The comparator 65 compares the current i of the electric motor with a certain set level and determines that there is no load when the current value is small. The switch 66 closes the contact when it is determined by the output of the comparator 65 that there is no load. The three-phase armature voltage detected by the voltage detector 20 is calculated by the dq axis voltage calculator 22 as a voltage detection value on the dq axes together with the position signal from the position calculator 5. At no load, v _d becomes 0. The amplifier 64 is composed of a proportional-plus-integral amplifier, which compares v _d with 0 when there is no load and outputs an offset correction amount so that v _d becomes 0. As a result, even if a mechanical shift occurs, it is detected that the voltage vector at the time of no load is shifted, and the offset amount is corrected so that it becomes 0. Therefore, problems such as insufficient torque are eliminated.

According to the above description, in this embodiment, even if a mechanical deviation occurs and the field magnetic pole position and the output of the position calculator differ, the deviation is detected and corrected by the voltage vector. There is no problem and the desired motor characteristics can be output.

[0015]

As described above, according to the present invention, even if a mechanical deviation occurs and the field magnetic pole position and the output of the position calculator differ, the deviation is detected and corrected by the voltage vector, so that the maximum output is obtained. It is possible to provide a control device for a synchronous motor that can be applied to severe applications such as rolling by rolling.

[Brief description of drawings]

FIG. 1 is a configuration diagram of essential parts showing an embodiment of the present invention.

FIG. 2 is a detailed view of the position calculator 5 of the above embodiment.

FIG. 3 is a detailed diagram of a position calculator of a conventional device.

FIG. 4 is a configuration diagram of main parts of a conventional device.

FIG. 5 is a vector diagram when the vector i _d matches the magnetic pole.
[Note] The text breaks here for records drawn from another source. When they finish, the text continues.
-- ==== Sys2Proof/Laws/Lanes.lean ====
section
/-!
SUPPORT. Lane-wise vector instructions: what their issue answers, from what each does to the operands of one lane.
-/
namespace Sys2Proof.Laws
open Sys2Proof Sys2Proof.Machine

theorem laneResult {i : Instr} {c : CoreId} {d : Bool} {w : BitVec 48} {lat : Nat} {vd : BitVec 5} {srcs : List (BitVec 5)}
    {res : State → Nat → Word} (op : State → QEnt → VRes) (he : ∀ s, exec i s = run s (vectorOp c w 1 lat d (srcs.map BitVec.toNat) op id))
    (ho : ∀ s e, op s e = .ok [(vd.toNat, (List.range 64).map (res s))] [] none) : LaneResult i c d w lat vd srcs res := by
  intro s e queued t h
  rw [he, run_eq _ h.1, vectorOp, issue_at (vectorFree c) _ rfl h, lane_act (ho _ _) rfl]

theorem regLanes_length (k : Core) (r : Nat) : (regLanes k r).length = 64 := by simp [regLanes]

theorem lanes2_eq (s : State) (c : Nat) (va vb : BitVec 5) (g : Word → Word → Word) :
    lanes2 g ([va, vb].map fun r => regLanes (coreAt s c) r.toNat) = (List.range 64).map fun i => g (lane s c va i) (lane s c vb i) := rfl

theorem twoSource {mk : CoreId → Bool → BitVec 5 → BitVec 5 → BitVec 5 → Instr} {op lat : Nat} {f : Word → Word → Word} (g : Word → Word → Word)
    (hg : ∀ a b, g a b = f a b) (he : ∀ c d vd va vb s, exec (mk c d vd va vb) s = execR2 c d op lat g vd va vb s) : TwoSource mk op lat f := by
  obtain rfl : g = f := by funext a b; exact hg a b
  intro c d vd va vb
  exact laneResult _ (he c d vd va vb) fun s e => rfl

theorem oneSource {mk : CoreId → Bool → BitVec 5 → BitVec 5 → Instr} {op lat : Nat} {f : Word → Word}
    (he : ∀ c d vd va s, exec (mk c d vd va) s = execR1 c d op lat (lanes1 f) vd va s) : OneSource mk op lat f := by
  intro c d vd va
  exact laneResult _ (he c d vd va) fun s e => rfl

theorem immediate {mk : CoreId → Bool → BitVec 5 → BitVec 5 → BitVec 16 → Instr} {op : Nat} {f : Word → BitVec 16 → Word} (g : Word → BitVec 16 → Word)
    (hg : ∀ a b, g a b = f a b)
    (he : ∀ c d vd va imm s, exec (mk c d vd va imm) s = execI1 c d op 3 (lanes1 fun a => g a imm) vd va imm s) : Immediate mk op f := by
  obtain rfl : g = f := by funext a b; exact hg a b
  intro c d vd va imm
  exact laneResult _ (he c d vd va imm) fun s e => rfl

theorem bvmin (a b : Word) : (if BitVec.slt b a then b else a) = BitVec.ofInt 32 (min a.toInt b.toInt) := by
  by_cases h : b.toInt < a.toInt
  · have : BitVec.slt b a = true := by simp [BitVec.slt, h]
    rw [this, min_eq_right (le_of_lt h)]; simp
  · have : BitVec.slt b a = false := by simp [BitVec.slt]; omega
    rw [this, min_eq_left (by omega)]; simp

theorem bvmax (a b : Word) : (if BitVec.slt a b then b else a) = BitVec.ofInt 32 (max a.toInt b.toInt) := by
  by_cases h : a.toInt < b.toInt
  · have : BitVec.slt a b = true := by simp [BitVec.slt, h]
    rw [this, max_eq_right (le_of_lt h)]; simp
  · have : BitVec.slt a b = false := by simp [BitVec.slt]; omega
    rw [this, max_eq_left (by omega)]; simp

theorem fld40 (b : Word) : fld b 4 0 = b.toNat % 32 := by simp [fld, bitsAt]

theorem ssr (a : Word) (n : Nat) : a.sshiftRight n = BitVec.ofInt 32 (a.toInt / 2 ^ n) := by
  apply BitVec.eq_of_toInt_eq
  rw [BitVec.toInt_sshiftRight, Int.shiftRight_eq_div_pow, BitVec.toInt_ofInt]
  have h1 := BitVec.toInt_lt (x := a)
  have h2 := BitVec.le_toInt (x := a)
  have hp : (0 : Int) < 2 ^ n := by positivity
  have hp1 : (1 : Int) ≤ 2 ^ n := hp
  rw [show ((2 ^ n : Nat) : Int) = 2 ^ n by push_cast; rfl]
  symm
  apply Int.bmod_eq_of_le
  · have : -(2147483648:Int) ≤ a.toInt / 2 ^ n := by
      rw [Int.le_ediv_iff_mul_le hp]; norm_num at h2; linarith
    norm_num at *; omega
  · have : a.toInt / 2 ^ n < 2147483648 := by
      rw [Int.ediv_lt_iff_lt_mul hp]; norm_num at h1; linarith
    norm_num at *; omega

end Sys2Proof.Laws
end

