-- ==== Sys2Proof/Laws/Whole.lean ====
section
/-!
SUPPORT. What every command does, whatever it is: memories stay in canonical form, and the parts of the state that `Steady` lists do
not change but by the few commands named in `Instr.special`.
-/
namespace Sys2Proof.Laws
open Sys2Proof Sys2Proof.Machine

/-! ### The canonical form -/

/-- A next state, if the outcome is one, has its memories in canonical form. -/
def OkOut (o : Host.Outcome State Fault Refusal) : Prop := ∀ t, o = .next t → Ok t

theorem okOut_next {s : State} (h : Ok s) : OkOut (.next s) := fun t ht => by cases ht; exact h

theorem okOut_run {s : State} {f : State → State} (h : Ok s) (hf : ∀ s, Ok s → Ok (f s)) : OkOut (run s f) := by
  refine okOut_next ?_
  split
  · exact h
  · exact ok_settle _ (hf _ h)

theorem okOut_fault {f : Fault} : OkOut (.fault f) := fun _ ht => by cases ht

theorem okOut_ite {c : Prop} [Decidable c] {a b : Host.Outcome State Fault Refusal} (ha : OkOut a) (hb : OkOut b) :
    OkOut (if c then a else b) := by
  split <;> assumption

/-! ### What does not change -/

/-- `t` differs from `s` only outside these parts: the queue, the TAP, the safe state once entered, the DRAM size, configuration
space, the fuses (which may be blown), what the boot ROM read of them, the retained record and SRAM, and the reset block. -/
structure Steady (s t : State) : Prop where
  pending : t.pending = s.pending
  tap : t.tap = s.tap
  safe : s.glb.safe = true → t.glb.safe = true
  attached : t.drc.attached = s.drc.attached
  pci : pciOf t.pci = pciOf s.pci
  fuses : s.mgt.fuses.upTo t.mgt.fuses
  otp : t.mgt.otp = s.mgt.otp
  retained : t.mgt.retained = s.mgt.retained
  record : t.mgt.rec_ = s.mgt.rec_
  inReset : t.rst.inReset = s.rst.inReset
  levels : (t.rst.porOn, t.rst.noXtal, t.rst.pinLow) = (s.rst.porOn, s.rst.noXtal, s.rst.pinLow)
  minimal : t.rst.minimal = s.rst.minimal
  cause : t.rst.cause = s.rst.cause

theorem upTo_refl (a : Otp) : a.upTo a := ⟨rfl, rfl, rfl, fun _ h => h, Nat.le_refl _, fun _ => rfl, fun _ => rfl⟩

theorem upTo_trans {a b c : Otp} (h1 : a.upTo b) (h2 : b.upTo c) : a.upTo c := by
  obtain ⟨a1, a2, a3, a4, a5, a6, a7⟩ := h1
  obtain ⟨b1, b2, b3, b4, b5, b6, b7⟩ := h2
  refine ⟨b1.trans a1, b2.trans a2, b3.trans a3, fun i h => b4 i (a4 i h), Nat.le_trans a5 b5, fun h => ?_, fun h => ?_⟩
  · have := a6 h
    rw [b6 (this ▸ h), this]
  · have := a7 h
    rw [b7 (this ▸ h), this]

theorem steady_refl (s : State) : Steady s s :=
  ⟨rfl, rfl, fun h => h, rfl, rfl, upTo_refl _, rfl, rfl, rfl, rfl, rfl, rfl, rfl⟩

theorem steady_trans {a b c : State} (h1 : Steady a b) (h2 : Steady b c) : Steady a c :=
  ⟨h2.pending.trans h1.pending, h2.tap.trans h1.tap, fun h => h2.safe (h1.safe h), h2.attached.trans h1.attached,
   h2.pci.trans h1.pci, upTo_trans h1.fuses h2.fuses, h2.otp.trans h1.otp, h2.retained.trans h1.retained,
   h2.record.trans h1.record, h2.inReset.trans h1.inReset, h2.levels.trans h1.levels, h2.minimal.trans h1.minimal,
   h2.cause.trans h1.cause⟩

/-- An operation that keeps what `keptOf` holds is steady. -/
theorem steady_of_kept {s t : State} (h : keptOf t = keptOf s) : Steady s t := by
  simp only [keptOf, glbOf, drcOf, pciOf, mgtOf, rstOf, Kept.mk.injEq, Prod.mk.injEq] at h
  obtain ⟨h1, h2, ⟨-, -, -, h3⟩, h4, h5, ⟨⟨h6, h7⟩, -, h8, h9⟩, ⟨h10, h11, h12, h13, h14, h15, -⟩, -⟩ := h
  refine ⟨h1, h2, fun h => h3 ▸ h, h4, ?_, h6 ▸ upTo_refl _, h7, h8, h9, h10, ?_, h14, h15⟩
  · simpa [pciOf] using h5
  · rw [h11, h12, h13]

theorem steady_ite {s : State} {c : Prop} [Decidable c] {a b : State} (ha : Steady s a) (hb : Steady s b) :
    Steady s (if c then a else b) := by
  split <;> assumption

/-- What a command does last. -/
theorem steady_enterSafe (b src : Nat) (s : State) : Steady s (enterSafe b src s) := by
  unfold enterSafe
  have h1 : ∀ t d, Steady s t → Steady s { t with
      glb := { t.glb with safe := true, safeBlock := b, safeSource := src, safeDue := none }, dru := d } :=
    fun t d h => ⟨h.pending, h.tap, fun _ => rfl, h.attached, h.pci, h.fuses, h.otp, h.retained, h.record, h.inReset, h.levels,
      h.minimal, h.cause⟩
  dsimp only
  refine steady_trans (h1 _ _ (steady_of_kept ?_)) (steady_of_kept (kept_lifeWrite _))
  simp only [keptOf_ite, kept_postTick, kept_foldl, kept_postHeld, kept_sendSide, kept_lifeAdd, kept_holdEnded, kept_abandonIntake,
    kept_stopCores, kept_voidAt, implies_true, ite_self]

theorem steady_settleSafe (s : State) : Steady s (settleSafe s) := by
  unfold settleSafe
  split
  · exact steady_ite (steady_of_kept rfl) (steady_enterSafe _ _ _)
  · exact steady_refl _

theorem steady_settle (s : State) : Steady s (settle s) := by
  have h : ∀ s, Steady s (settleSafe (settleFences (settleTrace s))) := fun s =>
    steady_trans (steady_of_kept ((kept_settleFences _).trans (kept_settleTrace _))) (steady_settleSafe _)
  exact steady_trans (h s) (steady_trans (h _) (steady_of_kept rfl))

/-- A next state, if the outcome is one, is steady. -/
def KeptOut (s : State) (o : Host.Outcome State Fault Refusal) : Prop := ∀ t, o = .next t → Steady s t

theorem steadyOut_run {s : State} {f : State → State} (hf : ∀ s, Steady s (f s)) : KeptOut s (run s f) := fun t ht => by
  cases ht
  exact steady_ite (steady_refl _) (steady_trans (hf _) (steady_settle _))

theorem keptOut_run {s : State} {f : State → State} (hf : ∀ s, keptOf (f s) = keptOf s) : KeptOut s (run s f) :=
  steadyOut_run fun s => steady_of_kept (hf s)

theorem keptOut_fault {s : State} {f : Fault} : KeptOut s (.fault f) := fun _ ht => by cases ht

theorem keptOut_ite {s : State} {c : Prop} [Decidable c] {a b : Host.Outcome State Fault Refusal} (ha : KeptOut s a) (hb : KeptOut s b) :
    KeptOut s (if c then a else b) := by
  split <;> assumption

/-! ### Commands that change part of it -/

theorem steady_blow (f : Otp → Otp) (s : State) (h : s.mgt.fuses.upTo (f s.mgt.fuses)) : Steady s (blow f s) :=
  ⟨rfl, rfl, fun h => h, rfl, rfl, h, rfl, rfl, rfl, rfl, rfl, rfl, rfl⟩

theorem steady_blow_fst (f : Otp → Otp) (s : State) (r : Nat) (h : s.mgt.fuses.upTo (f s.mgt.fuses)) : Steady s (blow f s, r).1 :=
  steady_blow f s h

/-- A change of the management subsystem that leaves fuses, record and retained SRAM alone. -/
theorem steady_mgt (s : State) (m : Mgt) (h : (m.fuses, m.otp, m.retained, m.rec_) = (s.mgt.fuses, s.mgt.otp, s.mgt.retained, s.mgt.rec_)) :
    Steady s { s with mgt := m } := by
  simp only [Prod.mk.injEq] at h
  exact ⟨rfl, rfl, fun h => h, rfl, rfl, h.1 ▸ upTo_refl _, h.2.1, h.2.2.1, h.2.2.2, rfl, rfl, rfl, rfl⟩

theorem keep_touched (m : Mgt) (a : Nat) : let n := m.touched a
    (n.fuses, n.otp, n.retained, n.rec_) = (m.fuses, m.otp, m.retained, m.rec_) := by
  unfold Mgt.touched
  dsimp only
  split <;> rfl

theorem keep_program (m : Mgt) (a : Nat) (bs : List Byte) : let n := m.program a bs
    (n.fuses, n.otp, n.retained, n.rec_) = (m.fuses, m.otp, m.retained, m.rec_) := keep_touched _ _

theorem keep_erase (m : Mgt) (a : Nat) : let n := m.eraseSector a
    (n.fuses, n.otp, n.retained, n.rec_) = (m.fuses, m.otp, m.retained, m.rec_) := keep_touched _ _

theorem keep_writeDesc (p : Nat) (t : Bool) (m : Mgt) : let n := writeDesc p t m
    (n.fuses, n.otp, n.retained, n.rec_) = (m.fuses, m.otp, m.retained, m.rec_) :=
  (keep_program _ _ _).trans (keep_erase _ _)

theorem steady_fwWrite (s : State) : Steady s (fwWrite s).1 := by
  unfold fwWrite
  dsimp only
  split
  · split
    · exact steady_refl _
    · refine steady_mgt _ _ ?_
      refine (keep_program _ _ _).trans ?_
      split
      · exact keep_erase _ _
      · rfl
  · exact steady_refl _

theorem steady_fwActivate (s : State) : Steady s (fwActivate s).1 := by
  unfold fwActivate
  split
  · exact steady_refl _
  · split
    · exact steady_refl _
    · exact steady_mgt _ _ (keep_writeDesc _ _ _)

theorem steady_fwConfirm (s : State) : Steady s (fwConfirm s).1 := by
  unfold fwConfirm
  split
  · exact steady_refl _
  · split
    · exact steady_refl _
    · exact steady_mgt _ _ (keep_writeDesc _ _ _)

theorem steady_svnCommit (s : State) : Steady s (svnCommit s).1 := by
  unfold svnCommit
  split
  · exact steady_refl _
  · apply steady_blow_fst
    exact ⟨rfl, rfl, rfl, fun _ h => h, Nat.le_max_left _ _, fun _ => rfl, fun _ => rfl⟩

theorem getLsbD_putBit_true {w : Nat} (x : BitVec w) (i j : Nat) (h : x.getLsbD j = true) : (putBit x i true).getLsbD j = true := by
  have hj := BitVec.lt_of_getLsbD h
  have e : ∀ k, (2 ^ 1 - 1) <<< k = 2 ^ k := fun k => by simp [Nat.shiftLeft_eq]
  simp only [putBit, putBits, BitVec.getLsbD_or, BitVec.getLsbD_and, BitVec.getLsbD_not, BitVec.getLsbD_ofNat, h, hj, e]
  simp [Nat.shiftLeft_eq]

theorem upTo_lc (o : Otp) (i : Nat) : o.upTo { o with lc := putBit o.lc i true } := by
  refine ⟨rfl, rfl, rfl, fun j h => ?_, Nat.le_refl _, fun _ => rfl, fun _ => rfl⟩
  exact getLsbD_putBit_true _ _ _ h

theorem steady_lcAdvance (s : State) : Steady s (lcAdvance s).1 := by
  unfold lcAdvance
  dsimp only
  repeat' split
  all_goals first | exact steady_refl _ | (apply steady_blow_fst; exact upTo_lc _ _)

theorem steady_keyProgram (s : State) : Steady s (keyProgram s).1 := by
  unfold keyProgram
  dsimp only
  repeat' split
  all_goals first | exact steady_refl _ | skip
  · rename_i h
    apply steady_blow_fst
    exact ⟨rfl, rfl, rfl, fun _ h => h, Nat.le_refl _, fun hk => absurd hk h, fun _ => rfl⟩
  · rename_i h
    apply steady_blow_fst
    exact ⟨rfl, rfl, rfl, fun _ h => h, Nat.le_refl _, fun _ => rfl, fun hk => absurd hk h⟩

theorem steady_mbxPut (bs : List Byte) (s : State) : Steady s (mbxPut bs s) := steady_mgt _ _ rfl

theorem steady_mbxRead (size : Nat) (bytes : State → Nat → Nat → List Byte) (s : State) : Steady s (mbxRead size bytes s).1 := by
  unfold mbxRead
  dsimp only
  split
  · exact steady_mbxPut _ _
  · exact steady_refl _

theorem steady_groupMap (s : State) : Steady s (groupMap s).1 := by
  unfold groupMap
  split
  · exact steady_mbxPut _ _
  · exact steady_refl _

theorem steady_ptpStatus (s : State) : Steady s (ptpStatus s).1 := by
  unfold ptpStatus
  dsimp only
  exact steady_trans (steady_trans (steady_of_kept (kept_bumpFree s)) (steady_mbxPut _ _)) (steady_mgt _ _ rfl)

theorem steady_retainedRead (s : State) : Steady s (retainedRead s).1 := by
  unfold retainedRead
  dsimp only
  split
  · exact steady_mbxRead _ _ _
  · exact steady_trans (steady_trans (steady_mbxRead 0x10000 retainedBytes s) (steady_mgt _ _ rfl)) (steady_of_kept (kept_fireAll ..))

theorem steady_flashRead (s : State) : Steady s (flashRead s).1 := by
  unfold flashRead
  dsimp only
  split
  · exact steady_refl _
  · exact steady_mbxRead _ _ _

theorem steady_fwVerify (s : State) : Steady s (fwVerify s).1 := by
  unfold fwVerify
  split
  · exact steady_refl _
  · exact steady_mgt _ _ rfl

theorem steady_mbxBody (code : Nat) (s : State) : Steady s ((mbxBody code).2 s).1 := by
  unfold mbxBody
  split
  · exact steady_mbxPut _ _
  · exact steady_mbxPut _ _
  · apply steady_mbxRead
  · exact steady_retainedRead _
  · exact ⟨rfl, rfl, fun h => h, rfl, rfl, upTo_refl _, rfl, rfl, rfl, rfl, rfl, rfl, rfl⟩
  · exact steady_fwWrite _
  · exact steady_fwVerify _
  · exact steady_fwActivate _
  · exact steady_fwConfirm _
  · exact steady_svnCommit _
  · exact steady_lcAdvance _
  · exact steady_keyProgram _
  · exact steady_groupMap _
  · exact steady_ptpStatus _
  · exact steady_flashRead _
  · exact steady_refl _

theorem steady_mbxEnd (r : Nat) (s : State) : Steady s (mbxEnd r s) :=
  steady_trans (steady_mgt s { s.mgt with stTag := BitVec.ofNat 16 (fld s.mgt.cmd 31 16), result := r, done := true, busy := false } rfl)
    (steady_of_kept (kept_sendVec ..))

theorem steady_mbxFinish (offered : Bool) (body : State → State × Nat) (hb : ∀ s, Steady s (body s).1) (s : State) :
    Steady s (mbxFinish offered body s) := by
  unfold mbxFinish
  have h1 : Steady s (if s.rst.minimal && !offered then (s, rNotNow) else body s).1 := by
    split
    · exact steady_refl _
    · exact hb _
  generalize (if s.rst.minimal && !offered then (s, rNotNow) else body s) = q at h1 ⊢
  have h2 : ∀ t, Steady s t → Steady s (if q.2 = rFlash then fire { b := bMGT, src := 8 } t else t) := fun t h =>
    steady_ite (steady_trans h (steady_of_kept (kept_fire ..))) h
  exact steady_trans (h2 _ (steady_ite h1 (steady_refl _))) (steady_mbxEnd _ _)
FIG. 6 is a vector diagram when the vector i _d deviates from the magnetic pole.

[Explanation of symbols]

 1 ... Power converter 2 ... Synchronous motor 3 ... Position detector 4 ... Field power converter 5 ... Position calculator 6 ... Flux calculator 7 ... Current reference calculator 9, 10 ... Amplifier 11, 12 ... Current detector 13 ... dq-axis current calculator 14 ... coordinate converter 20 ... voltage detector 22 ... dq-axis voltage calculator

Claims (1)

[Claims] 1. A drive device of a synchronous motor for driving a three-phase synchronous motor by a power converter that supplies electric power of variable voltage and variable frequency, a current detector for detecting an armature current of the synchronous motor, and the synchronous motor. A position detector for detecting the rotor position of the rotor, and a component of the current from the current detector in the direction (q axis) orthogonal to the same direction (d axis) as the magnetic pole of the rotor is calculated by the signal from the position detector. Current calculator for detecting field current, current command calculator for calculating dq axis current command and field current command from magnetic flux command and torque command, dq axis current command and current calculation Voltage reference calculator for calculating the voltage reference on the dq axes according to the deviation from the current of the power supply, and a coordinate converter for converting the dq axis voltage reference to the three-phase voltage reference of the power converter, Electric motor voltage And a direction (q) perpendicular to the same direction (d-axis) as the magnetic pole of the rotor by the voltage detected by the voltage detector and the signal from the voltage detector and the signal from the position detector.
Axis) and a voltage calculator for detecting a no-load state of the synchronous motor, and an offset amount for aligning the zero point of the rotor and the zero point of the position detector is determined by a voltage vector at no load. A control device for a synchronous motor, which is provided with a correcting means.